We shouldn't keep on using a moved-from key_type instance.

Ok to commit ? Feel free to do it if you prefer, I'll do so at end of Europe day otherwise.

François


On 6/17/19 12:28 PM, Jonathan Wakely wrote:
On 07/06/19 18:39 +0200, François Dumont wrote:
On 6/5/19 6:22 PM, Jonathan Wakely wrote:
On 04/06/19 19:19 +0200, François Dumont wrote:
Hi

    Here is a patch to enhance the _Hashtable extract node API and fix a FIXME request.

    The enhancement to the extract node Api is that extract(const key_type&) do not call extract(const_iterator) anymore. Doing so we had to loop again through bucket nodes to find the previous node to the one to extract. Even if a bucket shall not contain many nodes (in unique key mode) it's easy to avoid it.

Nice.

    To fix the FIXME I introduced a node smart pointer type managing the node lifetime. The node is extracted from this smart pointer only when there can't be any exception raised. In the context of the node extract api the node handle is considered as a smart pointer. So the node handle will remain owner of the node in case of exception when reinserting it, I hope it is the expected behavior.

Yes, that's right.

I was going to suggest just using the node handle type instead of
inventing a new smart pointer, but the handle type uses std::optional
so isn't available for C++11/14.

I considered it too, or even use shared_ptr but thought it was overkill.

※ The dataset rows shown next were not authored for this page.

/-- R5, R76, R79, R80, R87, R88, R89, R149, R150: the settling conversion and the kept one after it, each of the filter time. The code of a kept
conversion is taken as its bay's sample, in any state of the bay, or discarded where the bay has entered OUT_OF_SERVICE during the
pair; its end clears the stall guard, and the pass goes on to its next bay that is not OUT_OF_SERVICE, or ends. A fault code is a fault
round with what was gathered dropped; a good code of an idle bay is a valid round by itself. That a listed bay which has been OUT_OF_SERVICE
since the pass started, and was restored before its turn, is converted is the model's choice (log 38). -/
def Obligations.ConversionPair : Prop :=
  (∀ (s : State) (c : Conversion) (t : Nat), s.running = true → s.scanner.conversion = some c →
     let now := max s.clock t
     (c.phase = .settling → c.since + c.filter ≤ now →
       exec (.settlingConversionEnd t) s = .next { s with
         clock := now, scanner := { s.scanner with conversion := some { c with phase := .kept, since := now } } }) ∧
     (now < c.since + c.filter →
       exec (.settlingConversionEnd t) s = .next { s with clock := now } ∧
       ∀ code < 1024, exec (.keptConversionEnd code t) s = .next { s with clock := now })) ∧
  (∀ (s : State) (b code since filter t : Nat) (due rest : List Nat), s.running = true → b < 48 → code ≤ 1023 →
     s.scanner.conversion = some { bay := b, phase := .kept, since := since, filter := filter } → since + filter ≤ max s.clock t →
     s.scanner.pass = some { due := due, remaining := b :: rest } →
     let now := { s with clock := max s.clock t }
     let goesOn := fun v u : State =>
       let next := fun (pass : Option Pass) (conversion : Option Conversion) => { v with
         latch := { v.latch with stallTimer := none, guard := false }
         scanner := { v.scanner with pass := pass, conversion := conversion, discard := false } }
       (0 < s.energised → u = next (some { due := due, remaining := rest }) none) ∧
       (∀ (past : List Nat) (a : Nat) (left : List Nat), s.energised = 0 → rest = past ++ a :: left →
         (∀ x ∈ past, (v.bay x).state = .outOfService) → (v.bay a).state ≠ .outOfService →
         u = next (some { due := due, remaining := a :: left })
           (some { bay := a, phase := .settling, since := max s.clock t, filter := 4000 * 2 ^ s.config.filterCode })) ∧
       (s.energised = 0 → (∀ a ∈ rest, (v.bay a).state = .outOfService) → u = next none none)
     ∃ u, exec (.keptConversionEnd code t) s = .next u ∧
       (s.scanner.discard = true → goesOn now u) ∧
       (s.scanner.discard = false →
         goesOn (now.takeSample b code) u ∧
         ((s.bay b).state ≠ .outOfService → code ≤ 7 ∨ 1016 ≤ code → goesOn ((now.setRound b none).faultRound b) u) ∧
         ((s.bay b).state.group = some .idle → s.scanner.rounds.getD b none = none → 8 ≤ code → code ≤ 1015 →
           goesOn { now with
             bays := s.bays.setIfInBounds b { s.bay b with
               lastTemp := some (temperatureOf s.config.points code), lastRound := some s.bankTime, faultStreak := 0 }
             scanner := { s.scanner with rounds := s.scanner.rounds.setIfInBounds b none } } u)))

/-- R47, R48, R49, R88: a valid round of a waiting bay sets its temperature, its state by the thresholds, and its demand by R120; no
notice but READY. -/
def Obligations.ValidRoundOfAWaitingBay : Prop :=
  ∀ (s : State) (b : Nat) (t : Int), b < 48 →
    let p := s.boundProfile b
    let d := demandFor p.setpoint t p.gain
    let record := fun st => { s.bay b with
      state := st, lastTemp := some t, lastRound := some s.bankTime, faultStreak := 0, demand := d }
    ((s.bay b).state = .preheating → p.setpoint - p.margin ≤ t →
      s.validRound b t = { s with
        bays := s.bays.setIfInBounds b (record .ready)
        bayNotices := s.bayNotices.setIfInBounds b { s.notices b with ready := true } }) ∧
    ((s.bay b).state = .preheating → t < p.setpoint - p.margin →
      s.validRound b t = { s with bays := s.bays.setIfInBounds b (record .preheating) }) ∧
    ((s.bay b).state = .ready → t < p.setpoint - 2 * p.margin →
      s.validRound b t = { s with bays := s.bays.setIfInBounds b (record .preheating) }) ∧
    ((s.bay b).state = .ready → p.setpoint - 2 * p.margin ≤ t →
      s.validRound b t = { s with bays := s.bays.setIfInBounds b (record .ready) })

/-- R89, R90, R91: a fault round outside a hold raises the streak; the third sets sensor_fault, raises BAY_FAULT once, and takes an idle or
waiting bay out of service. -/
def Obligations.FaultRoundsOutsideAHold : Prop :=
  ∀ (s : State) (b : Nat), b < 48 → (s.bay b).faultStreak ≤ 3 →
    let st := (s.bay b).state
    let notices := fun t : State =>
      t.notices b = { s.notices b with bayFault := (s.notices b).bayFault || !(s.bay b).sensorFault }
    (st ≠ .holding → st ≠ .releasing → st ≠ .outOfService → (s.bay b).faultStreak < 2 →
      s.faultRound b = { s with
        bays := s.bays.setIfInBounds b { s.bay b with
          lastRound := some s.bankTime, faultStreak := (s.bay b).faultStreak + 1 } }) ∧
    (st = .loading ∨ st = .collecting ∨ st = .withdrawn → 2 ≤ (s.bay b).faultStreak →
      (s.faultRound b).bay b = { s.bay b with lastRound := some s.bankTime, faultStreak := 3, sensorFault := true } ∧
      notices (s.faultRound b) ∧ OnlyBays s (s.faultRound b) [b] ∧ (s.faultRound b).directory = s.directory) ∧
    (st = .vacant ∨ st = .booked ∨ st = .preheating ∨ st = .ready → 2 ≤ (s.bay b).faultStreak →
      (s.faultRound b).bay b = { Bay.empty with
        state := .outOfService, oosReason := some .sensor, sensorFault := true, faultStreak := 3, lastRound := some s.bankTime
        clearing := (s.bay b).clearing, timer := if (s.bay b).clearing then (s.bay b).timer else none } ∧
      notices (s.faultRound b) ∧ OnlyBays s (s.faultRound b) [b] ∧ (s.faultRound b).latch = s.latch ∧
      (s.faultRound b).directory = match (s.bay b).entry with
        | some code => s.directory.removeBay code b
        | none => s.directory)

/-! ### Hold Accounting (06) -/

/-- R96 to R103, R168: a valid round of a held bay charges the interval, withdraws the bay at a limit, returning the front latch of a RELEASING one
(against a LOCKING record: log 18), and otherwise sets its demand. -/
def Obligations.ValidRoundOfAHold : Prop :=
  ∀ (s : State) (b : Nat) (t : Int), b < 48 → (s.bay b).state = .holding ∨ (s.bay b).state = .releasing →
    let r := s.bay b
    let p := s.boundProfile b
    let dt := elapsedInterval r s.bankTime
    let cold := if t < p.floor then min (r.qCold + (p.floor - t).toNat * dt) 16777215 else r.qCold
    let hot := if p.ceiling < t then min (r.qHot + (t - p.ceiling).toNat * dt) 16777215 else r.qHot
    let charged := { r with
      qCold := cold, qHot := hot, restartPenaltyPending := 0, lastTemp := some t, lastRound := some s.bankTime, faultStreak := 0 }
    let s1 := { s with bays := s.bays.setIfInBounds b charged }
    (¬ atLimit cold p.qmaxCold → ¬ atLimit hot p.qmaxHot →
      s.validRound b t =
        { s with bays := s.bays.setIfInBounds b { charged with demand := demandFor p.setpoint t p.gain } }) ∧
    (atLimit cold p.qmaxCold → Withdrawn s1 (s.validRound b t) b .cold ∧ OnlyBays s (s.validRound b t) [b]) ∧
    (¬ atLimit cold p.qmaxCold → atLimit hot p.qmaxHot →
      Withdrawn s1 (s.validRound b t) b .hot ∧ OnlyBays s (s.validRound b t) [b]) ∧
    (r.state = .holding → (s.validRound b t).latch = s.latch) ∧
    (r.state = .releasing → atLimit cold p.qmaxCold ∨ atLimit hot p.qmaxHot → FrontReturned s (s.validRound b t) b)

    * include/bits/hashtable_policy.h
    (struct _NodeSmartPointer<_NodeAlloc>): New.
    (_Map_base<>::operator[](const key_type&)): Use latter, adapt.
    (_Map_base<>::operator[](key_type&&)): Likewise.
    * include/bits/hashtable.h
    (_Hashtable<>::__node_sp_t): New.
    (_Hashtable<>::_M_insert_unique_node(size_type, __hash_code,
    __node_type*, size_type)): Replace by...
(_Hashtable<>::_M_insert_unique_node<_NodeAccessor>(const key_type&,
    size_type, __hash_code, const _NodeAccessor&, size_type)): ...that.
    (_Hashtable<>::_M_insert_multi_node(__node_type*, __hash_code,
    __node_type*)): Replace by...
(_Hashtable<>::_M_insert_multi_node<_NodeAccessor>(__node_type*,
    __hash_code, const _NodeAccessor&)): ...that.
    (_Hashtable<>::_M_reinsert_node): Adapt.
    (_Hashtable<>::_M_reinsert_node_multi): Adapt.
    (_Hashtable<>::_M_extract_node(size_t, __node_base*)): New.
    (_Hashtable<>::extract(const_iterator)): Use latter.
    (_Hashtable<>::extract(const _Key&)): Likewise.
    (_Hashtable<>::_M_merge_unique): Adapt.
    (_Hashtable<>::_M_emplace<_Args>(true_type, _Args&&...)): Adapt.
(_Hashtable<>::_M_emplace<_Args>(const_iterator, false_type,
    _Args&&...)): Adapt.

Tested under Linux x86_64.

Ok to commit ?

François


diff --git a/libstdc++-v3/include/bits/hashtable.h b/libstdc++-v3/include/bits/hashtable.h
index e2e3f016a35..307865b96bf 100644
--- a/libstdc++-v3/include/bits/hashtable.h
+++ b/libstdc++-v3/include/bits/hashtable.h
@@ -197,6 +197,7 @@ _GLIBCXX_BEGIN_NAMESPACE_VERSION
      using __hash_cached = typename __traits_type::__hash_cached;
      using __node_type = __detail::_Hash_node<_Value, __hash_cached::value>;
      using __node_alloc_type = __alloc_rebind<_Alloc, __node_type>;
+      using __node_sp_t = __detail::_NodeSmartPointer<__node_alloc_type>;

      using __hashtable_alloc = __detail::_Hashtable_alloc<__node_alloc_type>;

@@ -669,18 +670,19 @@ _GLIBCXX_BEGIN_NAMESPACE_VERSION
      __node_base*
      _M_get_previous_node(size_type __bkt, __node_base* __n);

-      // Insert node with hash code __code, in bucket bkt if no rehash (assumes -      // no element with its key already present). Take ownership of the node,
-      // deallocate it on exception.
+      // Insert node with key __k and hash code __code, in bucket __bkt if no
+      // rehash (assumes no element with its key already present).
+      template<typename _NodeAccessor>
    iterator
-      _M_insert_unique_node(size_type __bkt, __hash_code __code,
-                __node_type* __n, size_type __n_elt = 1);
+    _M_insert_unique_node(const key_type& __k, size_type __bkt,
+                  __hash_code __code, const _NodeAccessor&,
+                  size_type __n_elt = 1);

-      // Insert node with hash code __code. Take ownership of the node,
-      // deallocate it on exception.
+      // Insert node with hash code __code.
+      template<typename _NodeAccessor>
    iterator
-      _M_insert_multi_node(__node_type* __hint,
-               __hash_code __code, __node_type* __n);
+    _M_insert_multi_node(__node_type* __hint, __hash_code __code,
+                 const _NodeAccessor& __node_accessor);

It looks like most times you call these functions you pass an
identical lambda expression, but each of those lambda expressions will
create a unique type. That means you create different instantiations
of the function templates even though they do exactly the same thing.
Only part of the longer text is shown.